-- ==== Sys2Proof/Laws/State.lean ====
section
/-! SUPPORT. What each update of one block leaves of every field of State, and what it makes of its own: one
lemma per field per update, true by rfl. -/

namespace Sys2Proof.Machine

open Sys2Proof

variable (s : State)

/-! ### modChan -/

@[simp] theorem State.modChan_pending (h : Hose) (f : Channel → Channel) :
    (s.modChan h f).pending = s.pending := rfl

@[simp] theorem State.modChan_now (h : Hose) (f : Channel → Channel) :
    (s.modChan h f).now = s.now := rfl

@[simp] theorem State.modChan_chan (h : Hose) (f : Channel → Channel) :
    (s.modChan h f).chan = s.chan.set h (f (s.chan.get h)) := rfl

@[simp] theorem State.modChan_hoseCtl (h : Hose) (f : Channel → Channel) :
    (s.modChan h f).hoseCtl = s.hoseCtl := rfl

@[simp] theorem State.modChan_pumps (h : Hose) (f : Channel → Channel) :
    (s.modChan h f).pumps = s.pumps := rfl

@[simp] theorem State.modChan_nozzleReader (h : Hose) (f : Channel → Channel) :
    (s.modChan h f).nozzleReader = s.nozzleReader := rfl

@[simp] theorem State.modChan_panelReader (h : Hose) (f : Channel → Channel) :
    (s.modChan h f).panelReader = s.panelReader := rfl

@[simp] theorem State.modChan_tracking (h : Hose) (f : Channel → Channel) :
    (s.modChan h f).tracking = s.tracking := rfl

@[simp] theorem State.modChan_pendingTag (h : Hose) (f : Channel → Channel) :
    (s.modChan h f).pendingTag = s.pendingTag := rfl

@[simp] theorem State.modChan_operator (h : Hose) (f : Channel → Channel) :
    (s.modChan h f).operator = s.operator := rfl

@[simp] theorem State.modChan_logoffTimer (h : Hose) (f : Channel → Channel) :
    (s.modChan h f).logoffTimer = s.logoffTimer := rfl

@[simp] theorem State.modChan_supervisor (h : Hose) (f : Channel → Channel) :
    (s.modChan h f).supervisor = s.supervisor := rfl

@[simp] theorem State.modChan_roster (h : Hose) (f : Channel → Channel) :
    (s.modChan h f).roster = s.roster := rfl

@[simp] theorem State.modChan_clock (h : Hose) (f : Channel → Channel) :
    (s.modChan h f).clock = s.clock := rfl

@[simp] theorem State.modChan_slots (h : Hose) (f : Channel → Channel) :
    (s.modChan h f).slots = s.slots := rfl

@[simp] theorem State.modChan_prices (h : Hose) (f : Channel → Channel) :
    (s.modChan h f).prices = s.prices := rfl

@[simp] theorem State.modChan_stock (h : Hose) (f : Channel → Channel) :
    (s.modChan h f).stock = s.stock := rfl

@[simp] theorem State.modChan_gauge (h : Hose) (f : Channel → Channel) :
    (s.modChan h f).gauge = s.gauge := rfl

@[simp] theorem State.modChan_tilt (h : Hose) (f : Channel → Channel) :
    (s.modChan h f).tilt = s.tilt := rfl
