-- ==== Sys2Proof/Laws/Ops.lean ====
section
/-! SUPPORT. What the shared operations can do, said once: the fields each may change, and the new values it
gives. Proofs about commands cite these instead of unfolding the operations. -/

namespace Sys2Proof.Machine

open Sys2Proof

variable (s : State)

/-! ### Outcome -/

theorem State.finish_eq : s.finish = .next { s with out := s.outputs } := rfl

theorem State.finish_next {s t : State} (e : s.finish = .next t) : t = { s with out := s.outputs } := by
  simp only [State.finish, Host.Outcome.next.injEq] at e
  exact e.symm

/-- The driven levels depend on every field but the levels themselves. -/
theorem State.outputs_out (o : Outputs) : ({ s with out := o } : State).outputs = s.outputs := rfl

/-! ### Events -/

theorem State.raise_frame (e : Event) : s.raise e = { s with ports := (s.raise e).ports } := rfl

theorem State.latchHeld_frame : s.latchHeld = { s with ports := s.latchHeld.ports } := rfl

/-! ### A slot's change of state (R42, R67, R116) -/

theorem State.recountDemand_frame (c : Comp) :
    s.recountDemand c = { s with pumps := (s.recountDemand c).pumps } := rfl

theorem State.noteActivity_frame (was now : SlotState) :
    s.noteActivity was now = { s with logoffTimer := (s.noteActivity was now).logoffTimer } := by
  unfold State.noteActivity
  split
  · rfl
  · split <;> rfl

/-- A change of state writes the slot's state, the pumps, the logoff timer and the ports. -/
theorem State.setSlotState_frame (h : Hose) (st : SlotState) :
    ∃ pumps logoff ports,
      s.setSlotState h st =
        { s with
          slots := s.slots.set h { s.slots.get h with state := st }
          pumps := pumps, logoffTimer := logoff, ports := ports } := by
  unfold State.setSlotState
  rw [State.raise_frame, State.noteActivity_frame, State.recountDemand_frame]
  exact ⟨_, _, _, rfl⟩

@[simp] theorem State.setSlotState_slots (h : Hose) (st : SlotState) :
    (s.setSlotState h st).slots = s.slots.set h { s.slots.get h with state := st } := by
  obtain ⟨_, _, _, e⟩ := s.setSlotState_frame h st
  rw [e]

@[simp] theorem State.setSlotState_slotState (h : Hose) (st : SlotState) :
    (s.setSlotState h st).slotState h = st := by simp [State.slotState]

theorem State.setSlotState_slotState_ne {h k : Hose} (st : SlotState) (hk : k ≠ h) :
    (s.setSlotState h st).slotState k = s.slotState k := by simp [State.slotState, hk]

/-! ### Entry to CLOSING (R32) -/

/-- Entry to CLOSING does nothing to a slot that is not READY, FLOWING, SLOWING or PAUSED. -/
theorem State.enterClosing_idle {h : Hose} (cause : EndCause) (hs : (s.slotState h).running = false) :
    s.enterClosing h cause = s := by simp [State.enterClosing, hs]

/-- A running slot is in CLOSING afterwards, with the cause. -/
theorem State.enterClosing_slot {h : Hose} (cause : EndCause) (hs : (s.slotState h).running = true) :
    (s.enterClosing h cause).slots.get h
      = { s.slots.get h with state := .closing, endCause := some cause } := by
  simp [State.enterClosing, hs]

/-- Entry to CLOSING writes slots, hose control, tracking, pumps, the logoff timer and the ports. -/
theorem State.enterClosing_frame (h : Hose) (cause : EndCause) :
    ∃ slots ctl tracking pumps logoff ports,
      s.enterClosing h cause =
        { s with
          slots := slots, hoseCtl := ctl, tracking := tracking, pumps := pumps, logoffTimer := logoff
          ports := ports } := by
  unfold State.enterClosing
  split
  · obtain ⟨_, _, _, e⟩ := State.setSlotState_frame _ h .closing
    exact ⟨_, _, _, _, _, _, e⟩
  · exact ⟨_, _, _, _, _, _, rfl⟩

@[simp] theorem State.enterClosing_pending (h : Hose) (cause : EndCause) :
    (s.enterClosing h cause).pending = s.pending := by
  obtain ⟨_, _, _, _, _, _, e⟩ := s.enterClosing_frame h cause
  rw [e]

@[simp] theorem State.enterClosing_now (h : Hose) (cause : EndCause) :
    (s.enterClosing h cause).now = s.now := by
  obtain ⟨_, _, _, _, _, _, e⟩ := s.enterClosing_frame h cause
  rw [e]

@[simp] theorem State.enterClosing_chan (h : Hose) (cause : EndCause) :
    (s.enterClosing h cause).chan = s.chan := by
  obtain ⟨_, _, _, _, _, _, e⟩ := s.enterClosing_frame h cause
  rw [e]

@[simp] theorem State.enterClosing_nozzleReader (h : Hose) (cause : EndCause) :
    (s.enterClosing h cause).nozzleReader = s.nozzleReader := by
  obtain ⟨_, _, _, _, _, _, e⟩ := s.enterClosing_frame h cause
  rw [e]

@[simp] theorem State.enterClosing_panelReader (h : Hose) (cause : EndCause) :
    (s.enterClosing h cause).panelReader = s.panelReader := by
  obtain ⟨_, _, _, _, _, _, e⟩ := s.enterClosing_frame h cause
  rw [e]

@[simp] theorem State.enterClosing_pendingTag (h : Hose) (cause : EndCause) :
    (s.enterClosing h cause).pendingTag = s.pendingTag := by
  obtain ⟨_, _, _, _, _, _, e⟩ := s.enterClosing_frame h cause
  rw [e]

@[simp] theorem State.enterClosing_operator (h : Hose) (cause : EndCause) :
    (s.enterClosing h cause).operator = s.operator := by
  obtain ⟨_, _, _, _, _, _, e⟩ := s.enterClosing_frame h cause
  rw [e]

@[simp] theorem State.enterClosing_supervisor (h : Hose) (cause : EndCause) :
    (s.enterClosing h cause).supervisor = s.supervisor := by
  obtain ⟨_, _, _, _, _, _, e⟩ := s.enterClosing_frame h cause
  rw [e]

@[simp] theorem State.enterClosing_roster (h : Hose) (cause : EndCause) :
    (s.enterClosing h cause).roster = s.roster := by
  obtain ⟨_, _, _, _, _, _, e⟩ := s.enterClosing_frame h cause
  rw [e]

@[simp] theorem State.enterClosing_clock (h : Hose) (cause : EndCause) :
    (s.enterClosing h cause).clock = s.clock := by
  obtain ⟨_, _, _, _, _, _, e⟩ := s.enterClosing_frame h cause
  rw [e]

@[simp] theorem State.enterClosing_prices (h : Hose) (cause : EndCause) :
    (s.enterClosing h cause).prices = s.prices := by
  obtain ⟨_, _, _, _, _, _, e⟩ := s.enterClosing_frame h cause
  rw [e]

@[simp] theorem State.enterClosing_stock (h : Hose) (cause : EndCause) :
    (s.enterClosing h cause).stock = s.stock := by
  obtain ⟨_, _, _, _, _, _, e⟩ := s.enterClosing_frame h cause
  rw [e]

@[simp] theorem State.enterClosing_gauge (h : Hose) (cause : EndCause) :
    (s.enterClosing h cause).gauge = s.gauge := by
  obtain ⟨_, _, _, _, _, _, e⟩ := s.enterClosing_frame h cause
  rw [e]

@[simp] theorem State.enterClosing_tilt (h : Hose) (cause : EndCause) :
    (s.enterClosing h cause).tilt = s.tilt := by
  obtain ⟨_, _, _, _, _, _, e⟩ := s.enterClosing_frame h cause
  rw [e]

@[simp] theorem State.enterClosing_receipts (h : Hose) (cause : EndCause) :
    (s.enterClosing h cause).receipts = s.receipts := by
  obtain ⟨_, _, _, _, _, _, e⟩ := s.enterClosing_frame h cause
  rw [e]

@[simp] theorem State.enterClosing_journal (h : Hose) (cause : EndCause) :
    (s.enterClosing h cause).journal = s.journal := by
  obtain ⟨_, _, _, _, _, _, e⟩ := s.enterClosing_frame h cause
  rw [e]

@[simp] theorem State.enterClosing_cal (h : Hose) (cause : EndCause) :
    (s.enterClosing h cause).cal = s.cal := by
  obtain ⟨_, _, _, _, _, _, e⟩ := s.enterClosing_frame h cause
  rw [e]

@[simp] theorem State.enterClosing_depot (h : Hose) (cause : EndCause) :
    (s.enterClosing h cause).depot = s.depot := by
  obtain ⟨_, _, _, _, _, _, e⟩ := s.enterClosing_frame h cause
  rw [e]

@[simp] theorem State.enterClosing_supply (h : Hose) (cause : EndCause) :
    (s.enterClosing h cause).supply = s.supply := by
  obtain ⟨_, _, _, _, _, _, e⟩ := s.enterClosing_frame h cause
  rw [e]

@[simp] theorem State.enterClosing_resetCause (h : Hose) (cause : EndCause) :
    (s.enterClosing h cause).resetCause = s.resetCause := by
  obtain ⟨_, _, _, _, _, _, e⟩ := s.enterClosing_frame h cause
  rw [e]

@[simp] theorem State.enterClosing_save (h : Hose) (cause : EndCause) :
    (s.enterClosing h cause).save = s.save := by
  obtain ⟨_, _, _, _, _, _, e⟩ := s.enterClosing_frame h cause
  rw [e]

@[simp] theorem State.enterClosing_switches (h : Hose) (cause : EndCause) :
    (s.enterClosing h cause).switches = s.switches := by
  obtain ⟨_, _, _, _, _, _, e⟩ := s.enterClosing_frame h cause
  rw [e]

@[simp] theorem State.enterClosing_out (h : Hose) (cause : EndCause) :
    (s.enterClosing h cause).out = s.out := by
  obtain ⟨_, _, _, _, _, _, e⟩ := s.enterClosing_frame h cause
  rw [e]

theorem State.enterClosing_slots_ne {h k : Hose} (cause : EndCause) (hk : k ≠ h) :
    (s.enterClosing h cause).slots.get k = s.slots.get k := by
  unfold State.enterClosing
  split
  · simp [hk]
  · rfl

/-! ### The volume comparison (R28) -/

/-- The comparison closes the slot, slows it, or leaves the state as it is. -/
theorem State.compareVolume_cases (h : Hose) :
    s.compareVolume h = s.enterClosing h .presetReached ∨ s.compareVolume h = s.enterSlowing h
      ∨ s.compareVolume h = s := by
  unfold State.compareVolume
  split
  · exact .inl rfl
  · split
    · exact .inr (.inl rfl)
    · exact .inr (.inr rfl)

/-! ### Journal (R158 to R162) -/

theorem State.noteFree_frame (before : Nat) :
    ∃ latch ports, s.noteFree before =
      { s with journal := { s.journal with highLatch := latch }, ports := ports } := by
  unfold State.noteFree
  split
  · exact ⟨_, _, rfl⟩
  · split
    · exact ⟨_, _, rfl⟩
    · exact ⟨_, _, rfl⟩

/-- A reservation puts the holder, with the clock's mark, into the register. -/
@[simp] theorem State.reserveSlot_register (k : Holder) :
    (s.reserveSlot k).journal.register = s.journal.register.put k (some !s.clock.valid) := by
  unfold State.reserveSlot
  obtain ⟨_, _, e⟩ := (s.modJournal fun j =>
    { j with register := j.register.put k (some !s.clock.valid) }).noteFree_frame s.journal.free
  rw [e]; rfl

/-- A record is appended at the next sequence number, which rises by one. -/
theorem State.pushRecord_journal (body : RecordBody) (mark : Bool) :
    (s.pushRecord body mark).journal =
      { s.journal with
        records :=
          s.journal.records ++ [⟨s.journal.next, body.ownClockInvalid || !s.clock.valid || mark, body⟩]
        next := s.journal.next + 1 } := rfl

/-- A conversion writes the holder's record and empties its place, or finds no holder and does nothing. -/
theorem State.convertSlot_cases (k : Holder) (body : RecordBody) :
    (s.journal.register.get k = none ∧ s.convertSlot k body = s)
      ∨ ∃ mark, s.journal.register.get k = some mark
        ∧ s.convertSlot k body =
          (s.modJournal fun j => { j with register := j.register.put k none }).pushRecord body mark := by
  unfold State.convertSlot
  cases s.journal.register.get k with
  | none => exact .inl ⟨rfl, rfl⟩
  | some mark => exact .inr ⟨mark, rfl, rfl⟩

/-! ### Stock (R118, R122, R128) -/

/-- The cut flag agrees with book and dead stock after each evaluation. -/
theorem State.evaluateCut_cut (c : Comp) :
    ((s.evaluateCut c).stock.get c).cut = decide ((s.stock.get c).book ≤ s.cal.dead.get c) := by
  have close (t : State) (d : Comp) : (t.closeForCut d).stock = t.stock := by
    cases d <;> simp [State.closeForCut]
  unfold State.evaluateCut
  simp only
  split
  · rename_i e; exact e.symm
  · split <;> simp_all

/-! ### Ports (R194, R195) -/

/-- A command that a port takes is handed to its owner, and answered. -/
theorem State.takeCommand_taken {s : State} {p : Port} {accepts : Port → Bool} {whileSaved : Bool}
    {owner : State → Answer} (hb : (s.ports.get p).buffer = none) (hp : accepts p = true)
    (hn : s.supply = .normal) :
    s.takeCommand p accepts whileSaved owner = (owner s).1.answer p (owner s).2 := by
  simp [State.takeCommand, State.judge, hb, hp, State.isNormal, hn]

/-- With the buffer occupied a command's frame is discarded (R194). -/
theorem State.takeCommand_occupied {s : State} {p : Port} {accepts : Port → Bool} {whileSaved : Bool}
    {owner : State → Answer} (hb : (s.ports.get p).buffer ≠ none) :
    s.takeCommand p accepts whileSaved owner = s.discardFrame p := by
  cases e : (s.ports.get p).buffer with
  | none => exact absurd e hb
  | some r => simp [State.takeCommand, e]

end Sys2Proof.Machine
end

++++++

Task description:
From the first line of the data above to the line holding "(s.modChan h f).pumps = s.pumps := rfl", reproduce each line exactly; emit no other lines.

The answer:
-- ==== Sys2Proof/Laws/State.lean ====
section
/-! SUPPORT. What each update of one block leaves of every field of State, and what it makes of its own: one
lemma per field per update, true by rfl. -/

namespace Sys2Proof.Machine

open Sys2Proof

variable (s : State)

/-! ### modChan -/

@[simp] theorem State.modChan_pending (h : Hose) (f : Channel → Channel) :
    (s.modChan h f).pending = s.pending := rfl

@[simp] theorem State.modChan_now (h : Hose) (f : Channel → Channel) :
    (s.modChan h f).now = s.now := rfl

@[simp] theorem State.modChan_chan (h : Hose) (f : Channel → Channel) :
    (s.modChan h f).chan = s.chan.set h (f (s.chan.get h)) := rfl

@[simp] theorem State.modChan_hoseCtl (h : Hose) (f : Channel → Channel) :
    (s.modChan h f).hoseCtl = s.hoseCtl := rfl

@[simp] theorem State.modChan_pumps (h : Hose) (f : Channel → Channel) :
    (s.modChan h f).pumps = s.pumps := rfl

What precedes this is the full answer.